2.1.1.3. Triangular Law

This law describes a triangle with a base between a minimum and a maximum and a highest density at a certain point \(x_{\rm mode}\), so

\[f(x) = \frac{2 \times (x-x_{\rm min})}{ (x_{\rm max}-x_{\rm min}) \times (x_{\rm mode}-x_{\rm min}) } {\rm 1\kern-0.28emI}_{[x_{\rm min}, x_{\rm mode}]}(x)\]

and

\[f(x) = \frac{2 \times (x_{\rm max}-x)}{ (x_{\rm max}-x_{\rm min}) \times (x_{\rm max}-x_{\rm mode}) } {\rm 1\kern-0.28emI}_{[x_{\rm mode},x_{\rm max}]}(x)\]

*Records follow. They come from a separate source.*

-- ==== Sys2Proof/WellFormed.lean ====
section
/-! DEFINITION. Assembler lines (spec/30_encoding.md rule R64) and which of them are well formed.

A term of `Instr` has operands of the exact widths of rule R58 and a flag only where one is allowed,
so every term of `Instr` is well formed by its type. The place where an ill-formed command can be
written down is the assembler line: a mnemonic, an optional `.E` suffix and operands as numbers. -/

namespace Sys2Proof

/-- One assembler line of rule R64: the mnemonic, whether the suffix `.E` is written, and the
operands as the numbers written. -/
structure AsmLine where
  mnemonic : Mnemonic
  e : Bool
  operands : List Nat
deriving DecidableEq, Repr

/-- The widths of the operands a line writes: one operand of the width of rule R58, none where that
width is 0, and the two halves `ODD`, `EVEN` for `LDST` (rule R64). -/
def Mnemonic.operandWidths (m : Mnemonic) : List Nat :=
  match m with
  | .LDST => [24, 24]
  | _ => if m.operandWidth = 0 then [] else [m.operandWidth]

/-- The line writes as many operands as the command takes. -/
def AsmLine.countOk (l : AsmLine) : Bool := l.operands.length == l.mnemonic.operandWidths.length

/-- Every operand fits its width (rule R61 case 3 refuses a wider one). -/
def AsmLine.rangeOk (l : AsmLine) : Bool :=
  (l.operands.zip l.mnemonic.operandWidths).all fun p => p.1 < 2 ^ p.2

/-- The suffix `.E` stands only on a command that takes it (rule R61 case 2 refuses it elsewhere). -/
def AsmLine.flagOk (l : AsmLine) : Bool := !l.e || l.mnemonic.takesE

def AsmLine.wellFormed (l : AsmLine) : Bool := l.countOk && l.rangeOk && l.flagOk

/-- The `ARG` value of a line: `LDST` joins its two operands, ODD above EVEN; the other commands take
their one operand as it is. -/
def AsmLine.argValue (l : AsmLine) : Nat :=
  match l.operands with
  | [] => 0
  | [x] => x
  | odd :: even :: _ => odd * 2 ^ 24 + even

/-- The command an assembler line stands for; an ill-formed line stands for none. -/
def assemble (l : AsmLine) : Option Instr :=
  if l.wellFormed then some (instrOf l.mnemonic l.e (BitVec.ofNat 48 l.argValue)) else none

/-- The assembler line of a command. -/
def Instr.asmLine (i : Instr) : AsmLine where
  mnemonic := i.mnemonic
  e := i.eFlag
  operands :=
    match i with
    | .ldst odd even => [odd.toNat, even.toNat]
    | _ => if i.mnemonic.operandWidth = 0 then [] else [i.arg.toNat]

end Sys2Proof
end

The mean value of the triangular law can then be computed as \(\mu = \dfrac{x_{\rm max}+x_{\rm min}+ x_{\rm mode}}{3}\) while its variance can be written as \(\sigma^2=\dfrac{(x^{2}_{\rm max}+ x^{2}_{\rm min}+x^{2}_{\rm mode}-x_{\rm max}x_{\rm min}-x_{\rm max}x_{\rm mode}-x_{\rm mode} x_{\rm min})}{18} \).

Figure 2.4 shows the PDF, CDF and inverse CDF generated for different sets of parameters.

../../../_images/TTriangularDistribution.png

Figure 2.4 Example of PDF, CDF and inverse CDF for Triangular distributions.